This Kansas Senate candidate is telling a new story about flyover country
Wendy Budetti speaks at the first Johnson County Pride picnic in June 2019. At left is Westwood City Councilman Jeff Harris. At right is U.S. Rep. Sharice Davids. (Submitted)
A couple of years ago, an extraordinary wave of activism flowed through northeast Kansas. It began quietly in Kansas City, Kansas, and then spread to Johnson County, starting in Prairie Village and cresting in Olathe this past December.
I’m talking about local governments passing ordinances protecting LGBTQ people from discrimination in employment, housing and public accommodations. After the Unified Government of Wyandotte County passed such an ordinance with no controversy in June 2018, activists in Johnson County began pressing for similar ordinances at their own city halls. This often sparked weeks of contentious testimony, but ultimately cities embraced these ordinances one by one, like loved ones in a receiving line. Then, last month, the Kansas Human Rights Commission essentially extended those same protections to everyone in the state.
Hundreds of people in Johnson County showed up for this effort. At the heart of it all, though, were Brett Hoedl, chairman of the Metro Kansas City Chapter of Equality Kansas, and Wendy Budetti. Of their five kids, two identify as LGBTQ.
The year-and-a-half-long saga in northeast Kansas followed that of earlier struggles in Manhattan, Salina and Hutchinson, before Roeland Park planted the flag for Johnson County in 2014, all of which I wrote about in my 2018 book, “No Place Like Home: Lessons in Activism from LGBT Kansas.”
I recap all of this not to promote that book but, partly, to promote a new one, “Midland: Reports from Flyover Country.”

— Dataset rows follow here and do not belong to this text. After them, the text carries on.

-- ==== Sys2Proof/Tests/Slice0.lean ====
section
/-! SUPPORT. The model's own tests: ill-formed terms refused, every row of the opcode maps decoded from its written-out word,
single steps against the vectors of 95_test_vectors.md, and a state and operands that meet the hypotheses of each statement
that has any, at the boundaries of its clauses. -/

namespace Sys2Proof.Tests

open Sys2Proof.Machine

/-! ## Well-formedness (R115) -/

theorem test_wf_refuses_each_unassigned_row :
    [Instr.illegalD3, .illegalDB, .illegalDD, .illegalE3, .illegalE4, .illegalEB, .illegalEC, .illegalED, .illegalF4,
      .illegalFC, .illegalFD].all (fun i => i.wf == false) = true := by decide

theorem test_wf_takes_an_instruction : Instr.nop.wf = true ∧ (Instr.stop 0xFF).wf = true ∧ Instr.set7A.wf = true := by decide

/-! ## Decoding: every word of the opcode maps (R113, R114), with `0x34, 0x12` after it -/

theorem test_decode_0x :
    [0x00, 0x01, 0x02, 0x03, 0x04, 0x05, 0x06, 0x07, 0x08, 0x09, 0x0A, 0x0B, 0x0C, 0x0D, 0x0E, 0x0F].map (fun b => decodeBytes b 0x34 0x12) =
      [.nop, .ldBcNn 0x1234, .ldMBcA, .incBc, .incB, .decB, .ldBN 0x34, .rlca, .ldMNnSp 0x1234, .addHlBc, .ldAMBc,
       .decBc, .incC, .decC, .ldCN 0x34, .rrca] := by decide

theorem test_decode_1x :
    [0x10, 0x11, 0x12, 0x13, 0x14, 0x15, 0x16, 0x17, 0x18, 0x19, 0x1A, 0x1B, 0x1C, 0x1D, 0x1E, 0x1F].map (fun b => decodeBytes b 0x34 0x12) =
      [.stop 0x34, .ldDeNn 0x1234, .ldMDeA, .incDe, .incD, .decD, .ldDN 0x34, .rla, .jrE 0x34, .addHlDe, .ldAMDe,
       .decDe, .incE, .decE, .ldEN 0x34, .rra] := by decide

theorem test_decode_2x :
    [0x20, 0x21, 0x22, 0x23, 0x24, 0x25, 0x26, 0x27, 0x28, 0x29, 0x2A, 0x2B, 0x2C, 0x2D, 0x2E, 0x2F].map (fun b => decodeBytes b 0x34 0x12) =
      [.jrNzE 0x34, .ldHlNn 0x1234, .ldMHliA, .incHl, .incH, .decH, .ldHN 0x34, .daa, .jrZE 0x34, .addHlHl, .ldAMHli,
       .decHl, .incL, .decL, .ldLN 0x34, .cpl] := by decide

theorem test_decode_3x :
    [0x30, 0x31, 0x32, 0x33, 0x34, 0x35, 0x36, 0x37, 0x38, 0x39, 0x3A, 0x3B, 0x3C, 0x3D, 0x3E, 0x3F].map (fun b => decodeBytes b 0x34 0x12) =
      [.jrNcE 0x34, .ldSpNn 0x1234, .ldMHldA, .incSp, .incMHl, .decMHl, .ldMHlN 0x34, .scf, .jrCE 0x34, .addHlSp,
       .ldAMHld, .decSp, .incA, .decA, .ldAN 0x34, .ccf] := by decide

theorem test_decode_4x :
    [0x40, 0x41, 0x42, 0x43, 0x44, 0x45, 0x46, 0x47, 0x48, 0x49, 0x4A, 0x4B, 0x4C, 0x4D, 0x4E, 0x4F].map (fun b => decodeBytes b 0x34 0x12) =
      [.ldBB, .ldBC, .ldBD, .ldBE, .ldBH, .ldBL, .ldBMHl, .ldBA, .ldCB, .ldCC, .ldCD, .ldCE, .ldCH, .ldCL, .ldCMHl,
       .ldCA] := by decide

theorem test_decode_5x :
    [0x50, 0x51, 0x52, 0x53, 0x54, 0x55, 0x56, 0x57, 0x58, 0x59, 0x5A, 0x5B, 0x5C, 0x5D, 0x5E, 0x5F].map (fun b => decodeBytes b 0x34 0x12) =
      [.ldDB, .ldDC, .ldDD, .ldDE, .ldDH, .ldDL, .ldDMHl, .ldDA, .ldEB, .ldEC, .ldED, .ldEE, .ldEH, .ldEL, .ldEMHl,
       .ldEA] := by decide

theorem test_decode_6x :
    [0x60, 0x61, 0x62, 0x63, 0x64, 0x65, 0x66, 0x67, 0x68, 0x69, 0x6A, 0x6B, 0x6C, 0x6D, 0x6E, 0x6F].map (fun b => decodeBytes b 0x34 0x12) =
      [.ldHB, .ldHC, .ldHD, .ldHE, .ldHH, .ldHL, .ldHMHl, .ldHA, .ldLB, .ldLC, .ldLD, .ldLE, .ldLH, .ldLL, .ldLMHl,
       .ldLA] := by decide
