-- ==== Sys2Proof/Syntax.lean ====
section
/-! DEFINITION. The instructions and events of the H9: one constructor per row of the opcode table. -/

namespace Sys2Proof

/-- The fields that stand in every word (R30): switch marker S, guard predicate G, guard negate GN. -/
structure Hdr where
  s : Bool
  g : BitVec 3
  gn : Bool
  deriving DecidableEq, Repr, Inhabited

/-- Integer type codes (R43). -/
inductive IType where
  | i32 | n32 | i64 | n64 | i16 | n16 | i8 | n8 | b8 | b16 | b32 | b64 | b128
  deriving DecidableEq, Repr, Inhabited

/-- Floating type codes (R43). -/
inductive FType where
  | f32 | f64 | f16 | bf16 | x2f16 | x2bf16 | e4m3 | e5m2 | e2m1 | cb2 | sc12
  deriving DecidableEq, Repr, Inhabited

/-- Rounding codes (R43). -/
inductive Rnd where
  | rne | rtz | rup | rdn | rna | rsto | rdyn
  deriving DecidableEq, Repr, Inhabited

/-- Comparison codes (R43); ICMP takes the first six. -/
inductive Cmp where
  | eq | ne | lt | le | gt | ge | un | ord
  deriving DecidableEq, Repr, Inhabited

/-- Domains, ranked from weakest to strongest (R44, R234). -/
inductive Dom where
  | bu | rc | co | tso | sc
  deriving DecidableEq, Repr, Inhabited

/-- Scopes (R44, R235). -/
inductive Scope where
  | team | clus | die | pkg | fab | sys
  deriving DecidableEq, Repr, Inhabited

/-- Cache policies (R44, R127). -/
inductive Pol where
  | dflt | stream | keep | nol1
  deriving DecidableEq, Repr, Inhabited

/-- Atomic operations (R44, R128). -/
inductive Aop where
  | add | min | max | and | or | xor | exch | incw | decw | faddF32 | faddF64 | faddX2bf16
  deriving DecidableEq, Repr, Inhabited

/-- Access sizes (R21). -/
inductive Size where
  | n8 | i8 | n16 | i16 | b32 | b64 | b128
  deriving DecidableEq, Repr, Inhabited

/-- Matrix element formats (R44). -/
inductive MFmt where
  | e4m3 | e5m2 | e2m1 | cb2 | bf16 | fp16 | int8
  deriving DecidableEq, Repr, Inhabited

/-- The random source of stochastic rounding (R33, R68): a G register or the V register TT. -/
structure RndSrc where
  rg : Bool
  tt : BitVec 8
  deriving DecidableEq, Repr, Inhabited

/-- The fields that memory instructions share (R35, R36): base register, address-in-W bit, policy, scope, domain,
ordering bit, size, scaled offset. -/
structure MemOp where
  aw : Bool
  pol : Pol
  scp : Scope
  dom : Dom
  o : Bool
  sz : Size
  off : BitVec 12
  a : BitVec 8
  deriving DecidableEq, Repr, Inhabited

/-- Lane-exchange modes (R171). -/
inductive XMode where
  | pick | rise | fall | flip | roll
  deriving DecidableEq, Repr, Inhabited

/-- POLL forms (R172). -/
inductive PollForm where
  | every | any | same | mask | count
  deriving DecidableEq, Repr, Inhabited

/-- Integer folds of REDUX and SCAN (R173). -/
inductive IFold where
  | add | min | max | and | or | xor
  deriving DecidableEq, Repr, Inhabited

/-- Floating folds of REDUX and SCAN (R173). -/
inductive FFold where
  | fadd | fmin | fmax
  deriving DecidableEq, Repr, Inhabited

/-- The operation, type and rounding of a REDUX or SCAN (R173). -/
inductive FoldOp where
  | int (op : IFold) (t : IType)
  | flt (op : FFold) (t : FType) (rm : Rnd)
  deriving DecidableEq, Repr, Inhabited

/-- KIN forms (R176). -/
inductive KinForm where
  | mask | whole | lead
  deriving DecidableEq, Repr, Inhabited

/-- UMOV forms, by the M code (R177). -/
inductive UmovForm where
  | toW | toW64 | toV | toV64
  deriving DecidableEq, Repr, Inhabited

/-- PMOV forms (R111). -/
inductive PmovForm where
  | move | toV | fromV
  deriving DecidableEq, Repr, Inhabited

/-- What a label instruction names (R132-R134); LBRD alone takes the memory form. -/
inductive LbKind where
  | v | p | w | mem
  deriving DecidableEq, Repr, Inhabited

/-- Element types of tile images (R324, R325). -/
inductive TileTy where
  | f32 | f64 | bf16
  deriving DecidableEq, Repr, Inhabited

/-- COPY shapes (R330, R331). -/
inductive Shape where
  | d1 | d2 | t8 | t16
  deriving DecidableEq, Repr, Inhabited

/-- Cache maintenance operations (R271). -/
inductive MaintOp where
  | evl1 | wbl2 | evl2 | demote
  deriving DecidableEq, Repr, Inhabited

/-- A function of the CXL.io interface: the physical function or a virtual function (R187, R392). -/
inductive Fn where
  | pf
  | vf (n : Nat)
  deriving DecidableEq, Repr, Inhabited

/-- The arrays of R230 and R357, and data that arrive from the host (R414). -/
inductive ArrayKind where
  | pool | l1 | l2 | opmem | accum | dram | host
  deriving DecidableEq, Repr, Inhabited

/-- A line of an array: the array, the core (or die, for L2) it belongs to, and the line's place: the line's number for L1
(as its core holds it), L2, DRAM and host data; for the other arrays team, item and line as the event's meaning reads them. -/
structure ArrayLine where
  kind : ArrayKind
  owner : Nat
  item : Nat
  line : Nat
  deriving DecidableEq, Repr, Inhabited

/-- What a request to another module asks, or what one asks of this module (R394, R395). `cache` says that the reading
module may keep the line, so that its home answers with the whole line and sends it updates. -/
inductive PeerReq where
  | load (size : Nat) (cache : Bool)
  | store (size : Nat) (data : BitVec 128)
  | flagged (size : Nat) (data : BitVec 128) (flagAddr : BitVec 64) (flagLabel : Label)
  | atomic (aop : Aop) (size : Nat) (signed : Bool) (ops : List (BitVec 64))
  | cas (size : Nat) (pairs : List (BitVec 64 × BitVec 64)) (compareLabel : Label)
  | copyData (bytes : List Byte)
  | copyFlag (flagAddr : BitVec 64) (flagLabel : Label)
  deriving DecidableEq, Repr, Inhabited

/-- Messages of a checkpoint (R399, R400). -/
inductive CkMsg where
  | begin | drained | cut | sound | commit | withdraw
  deriving DecidableEq, Repr, Inhabited

/-- What a flit carries (R384, R387). Peer addresses are device physical addresses at the module that serves them. A request
keeps its scope (R395); a liveness flit names the modules whose direct links its sender holds to be down (R389; log 13). -/
inductive FlitBody where
  | request (tag : Nat) (vf : Nat) (pa : BitVec 64) (origins : Label) (scp : Scope) (req : PeerReq)
  | response (tag : Nat) (data : List (BitVec 128)) (egress : Bool) (poison : Bool)
  | update (pa : BitVec 64) (bytes : List Byte)
  | window (vf : Nat) (base size : BitVec 64) (origin : Nat)
  | stage (group n : Nat) (state : Bool) (vf frame : Nat) (bytes : List Byte)
  | enrol (group interval : Nat) (phys : List Nat) (buddy : Nat)
  | check (m : CkMsg) (group n : Nat)
  | dead (module : Nat)
  | live (down : List Nat)
  deriving DecidableEq, Repr, Inhabited

/-- A Surel flit (R387, R388): network, source and destination modules, end-to-end number, label, and tokens that name writes
by their home module and their number there (R384). -/
structure Flit where
  vn : Nat
  src : Nat
  dst : Nat
  seq : Nat
  lab : Label
  tokens : List (Nat × Nat)
  body : FlitBody
  deriving DecidableEq, Repr, Inhabited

Out this week, is a collection of essays by journalists written in response to the 2016 election. While shaken coastal media outlets sent reporters out to cover their newly discovered Trump country, a few writers who were already here began strategizing about how to tell our own stories. “Midland” is one result of that effort.
The chapter I contributed is a profile of Hoedl and Budetti. It’s called “The Coolest Parents in Johnson County, Kansas.” (Sorry, all other parents.) Here’s how it begins:
My essay was due late last year. I had just enough advance warning to include one line about what would be happen between my deadline and whenever the book came out: In January, Budetti announced she was running for a seat in the Kansas Senate, challenging Sen. Robert Olson, a Republican from Olathe.
Budetti decided to run because she’d determined through all of her activism that Olson’s votes in the Legislature “were not in alignment with the views of people in this district,” she says.
“Being so involved with the Democratic Party, but also with the fight (for a non-discrimination ordinance) at the Olathe City Council, getting to know people in Olathe,” she says, “there’s a lot more people who disagree with him than agree with him.”
We’ll see about that on Nov. 3. As a Democrat in Senate District 23, Budetti is up against decades of legacy Republican voters and is running directly into the chainsaw of Kansas Chamber/Americans for Prosperity negative advertising.
I left a couple of voice messages for Olson but he didn’t respond, so I’m left to know three things about him: 1) his sponsored bills and legislation and voting record; 2) his desire for all Kansans to be able to gamble on sports; and 3) this immortal quote, in an email justifying his “no” vote on Gov. Laura Kelly’s nomination of Carl Folsom to a seat on the Kansas Court of Appeals: “My district would have been better served — if I had not even attended the session.”
For that statement alone, Olson deserves a challenge.
The reason I’m a fan of Budetti, though, is because of her challenge to something else: an entire plank Republicans have been running on, disingenuously, for decades now. They bleat about “family values” and people like Jerry Falwell Jr. (to use only the most recent example) end up pulling levers of power.
Budetti, meanwhile, has advocated relentlessly not just for her own kids but for all of Johnson County’s kids, especially those whose parents, let’s just say, haven’t yet learned how to love their LGBTQ children.
Budetti doesn’t need to talk about family values. She’s lived them, out in the open for all of us to see, at no small risk to herself. Any state legislature would benefit from that sort of bravery.